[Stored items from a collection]
-- ==== Sys2Proof/Machine/DriveOps.lean ====
section
/-!
DEFINITION. The two kinds of edge receiver: the integrated half-bridges and the lane transmitters (R301 to R337): gates
off, dead time, holds, TRIP, and what a hold or a fence does to them.
-/

namespace Sys2Proof.Machine

/-! ### Half-bridges -/

/-- Changes a half-bridge's hidden state. -/
def State.modHb (s : State) (h : Nat) (f : HalfBridge → HalfBridge) : State :=
  { s with drive := { s.drive with hb := s.drive.hb.modify h f } }

/-- Input x is of type NONE (PANEL_TOPO, Table IMG-3). -/
def State.inputNone (s : State) (x : Nat) : Bool := s.topo x 1 == 0

/-- A half-bridge may not turn a gate on: PD9 off, held off in an input of type NONE, fenced, the interlock, the lost link, the
lock-out, a group hold or a reset (R20, R172, R305, R309, R310, R312, R316). -/
def State.hbBlocked (s : State) (h : Nat) : Bool :=
  !s.pdOn 9 || s.start.resetAt.isSome || s.start.pinLow || s.inputNone (h / 2) || s.flag (F.DRV_HB_STATUS_FENCED h) || (s.drive.hb.get h).inter || s.unitHeld h

/-- Both gates off; the count of high-side periods restarts and a refresh ends at once (R313, R315). -/
def State.hbOff (s : State) (h : Nat) : State :=
  let s := (((s.put (F.DRV_HB_STATUS_HO h) 0).put (F.DRV_HB_STATUS_LO h) 0).put (F.DRV_HB_STATUS_HI_RUN h) 0).put
    (F.DRV_HB_STATUS_REFRESHING h) 0
  s.modHb h fun b => { b with highAll := false, refEnd := if b.step = 0 then b.refEnd else s.epoch, step := 0 }

/-- The gate of a side (false high, true low). -/
def hbGate (h : Nat) (low : Bool) : Fld := if low then F.DRV_HB_STATUS_LO h else F.DRV_HB_STATUS_HO h

/-- The execution tick of a pending edge (R303, R315): an on-edge waits for the partner's dead time, and any edge for the
end of a refresh. -/
def HalfBridge.execTick (b : HalfBridge) (dt : Nat) (e : Edge) : Nat :=
  let t := max e.t b.refEnd
  if e.on then
    match (if e.sideB then b.offHi else b.offLo) with
    | some p => max t (p + dt)
    | none => t
  else t

/-- An edge precedes another: earlier execution tick, and at one tick off before on (R302). -/
def HalfBridge.before (b : HalfBridge) (dt : Nat) (x y : Edge) : Bool :=
  let tx := b.execTick dt x
  let ty := b.execTick dt y
  tx < ty || (tx == ty && !x.on && y.on)

/-- The next edge to execute (R302): the first in the order among those pending. -/
def HalfBridge.pick (b : HalfBridge) (dt : Nat) : List Edge → Option Edge
  | [] => none
  | x :: t => match b.pick dt t with
    | none => some x
    | some y => if b.before dt y x then some y else some x

/-- The same switch and the same tick: the later message stands (R302). -/
def Edge.same (x y : Edge) : Bool := x.sideB == y.sideB && x.both == y.both && x.t == y.t

/-- A late edge (R306): both switches off, LATE, the source; the tick is recorded. -/
def State.hbLate (s : State) (h : Nat) : State :=
  (((s.hbOff h).set1 (F.DRV_HB_STICKY_LATE h)).wr (R.DRV_HB_FAULT_TICK h) s.now32).raise (FS.DRV_LATE h)

/-- The interlock (R305): both switches off until a reset. -/
def State.hbInterlock (s : State) (h : Nat) : State :=
  (((((s.hbOff h).set1 (F.DRV_HB_STICKY_INTERLOCK h)).wr (R.DRV_HB_FAULT_TICK h) s.now32).modHb h
    fun b => { b with inter := true }).raise (FS.DRV_INTERLOCK h))

/-- Every half-bridge that is held now has both gates off (R170, R309, R311). -/
def State.hbHoldOff (s : State) : State :=
  s.forEach (List.range 8) fun s h => if s.hbBlocked h then s.hbOff h else s

/-! ### Lanes -/

/-- Changes a lane's hidden state. -/
def State.modLane (s : State) (l : Nat) (f : Lane → Lane) : State :=
  { s with drive := { s.drive with lane := s.drive.lane.modify l f } }

/-- A lane's STATE (Table DRV-14): 0 OFF, 1 ACTIVE, 2 TRIP, 3 FENCED. -/
def State.laneState (s : State) (l : Nat) : Nat := s.get (F.LANE_STAT_STATE l)

/-- The label of the chip on a lane in the first or second half of the tick, half ticks counted by COMP (R320): the chip labelled k
is sent from k - COMP to k + 1 - COMP. -/
def State.chipLabel (s : State) (l : Nat) (second : Bool) : Nat := (2 * s.epoch + b2n second + s.get (F.LANE_COMP_COMP l)) / 2

/-- The label of the chip whose transmission begins in this tick (R320). -/
def State.laneLabel (s : State) (l : Nat) : Nat := s.chipLabel l true

/-- The lane's unit is held by a fault group or the Warden reaction (R331, R493). -/
def State.laneHeld (s : State) (l : Nat) : Bool := s.unitHeld (l + 8)

/-- A TRIP starts on an ACTIVE lane, or at its fence on one that is OFF, to end in a state (0 OFF, 1 ACTIVE, 3 FENCED): queued edges
and an interrupted heartbeat are discarded and the driver turns both switches off (R330, R333, Table DRV-8). A TRIP in progress gets no second
one; its end state changes only to leave ACTIVE (R331, R333). [DEDUCED (unsafe), log row 48] -/
def State.laneTrip (s : State) (l after : Nat) : State :=
  if s.laneState l = 1 ∨ (s.laneState l = 0 ∧ after = 3) then
    ((s.put (F.LANE_STAT_STATE l) 2).wr (R.LANE_TRIP_TICK l) s.now32).modLane l fun x =>
      { x with queue := [], sched := [], sent := [], lvlA := false, lvlB := false, offA := some s.epoch, offB := some s.epoch,
               hbOut := none, busyTo := s.laneLabel l + 48, after := after, tripAt := s.mono, line := [] }
  else if s.laneState l = 2 ∧ after ≠ 1 then s.modLane l fun x => { x with after := after }
  else s

/-- A late edge on a lane (R306, R327, R329): both switches off by a TRIP. [DEDUCED (unsafe), log row 48] -/
def State.laneLate (s : State) (l : Nat) : State :=
  ((s.laneTrip l 1).set1 (F.LANE_LSTICKY_LATE l)).raise (FS.LANE_LATE l)

/-- The interlock of a lane (R305, R326): both switches off by a TRIP, and no edge is sent until a reset. [DEDUCED (unsafe), log row 48] -/
def State.laneInterlock (s : State) (l : Nat) : State :=
  (((s.laneTrip l 1).set1 (F.LANE_LSTICKY_INTERLOCK l)).modLane l fun x => { x with inter := true }).raise (FS.LANE_INTERLOCK l)

/-- A hold has begun on some groups: half-bridges that are held go off, lanes of the groups send one TRIP, and every held
unit records it (R170, R293, R331). -/
def State.holdBegins (s : State) (groups : Nat) : State :=
  let s := s.hbHoldOff
  let s := s.forEach (List.range 6) fun s l => if s.inGroups (l + 8) groups then s.laneTrip l 1 else s
  s.noteHolds

/-! ### Fences and the safe state -/

/-- A unit is fenced (R294, R310, R333): no edges, no transfers, its half-bridge or lane to the fenced condition.
[DEDUCED (unsafe), log row 49] -/
def State.fenceUnit (s : State) (u : Nat) : State :=
  if s.pwmState u = 3 then s
  else
    let frz := s.pwmState u == 2
    let s := if frz then s.enterHeld u else s
    let s := s.modPwm u fun p => { p with commit := false, skip := false, commitAt := none, loops := [],
                                          counting := p.counting && !frz }
    let s := ((((s.put (F.PWM_STATUS_STATE u) 3).put (F.PWM_STATUS_LEVEL_A u) 0).put (F.PWM_STATUS_LEVEL_B u) 0).put
      (F.PWM_STATUS_COMMIT_PENDING u) 0)
    let s := if u < 8 then (s.hbOff u).put (F.DRV_HB_STATUS_FENCED u) 1
      else if s.pdOn 10 then s.laneTrip (u - 8) 3 else s.put (F.LANE_STAT_STATE (u - 8)) 3
    (s.ivFenced u).noteHolds

/-- A lane enters the safe state (R333): one TRIP, then OFF. -/
def State.laneSafe (s : State) (l : Nat) : State :=
  if s.laneState l = 3 then s.put (F.LANE_STAT_STATE l) 0 else s.laneTrip l 0

end Sys2Proof.Machine
end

* Work task
Take the entries above and copy them exactly from the first line through the line with "(F.DRV_HB_STATUS_REFRESHING h) 0"; leave out every line after it.

* Answer to this exercise
-- ==== Sys2Proof/Machine/DriveOps.lean ====
section
/-!
DEFINITION. The two kinds of edge receiver: the integrated half-bridges and the lane transmitters (R301 to R337): gates
off, dead time, holds, TRIP, and what a hold or a fence does to them.
-/

namespace Sys2Proof.Machine

/-! ### Half-bridges -/

/-- Changes a half-bridge's hidden state. -/
def State.modHb (s : State) (h : Nat) (f : HalfBridge → HalfBridge) : State :=
  { s with drive := { s.drive with hb := s.drive.hb.modify h f } }

/-- Input x is of type NONE (PANEL_TOPO, Table IMG-3). -/
def State.inputNone (s : State) (x : Nat) : Bool := s.topo x 1 == 0

/-- A half-bridge may not turn a gate on: PD9 off, held off in an input of type NONE, fenced, the interlock, the lost link, the
lock-out, a group hold or a reset (R20, R172, R305, R309, R310, R312, R316). -/
def State.hbBlocked (s : State) (h : Nat) : Bool :=
  !s.pdOn 9 || s.start.resetAt.isSome || s.start.pinLow || s.inputNone (h / 2) || s.flag (F.DRV_HB_STATUS_FENCED h) || (s.drive.hb.get h).inter || s.unitHeld h

/-- Both gates off; the count of high-side periods restarts and a refresh ends at once (R313, R315). -/
def State.hbOff (s : State) (h : Nat) : State :=
  let s := (((s.put (F.DRV_HB_STATUS_HO h) 0).put (F.DRV_HB_STATUS_LO h) 0).put (F.DRV_HB_STATUS_HI_RUN h) 0).put
    (F.DRV_HB_STATUS_REFRESHING h) 0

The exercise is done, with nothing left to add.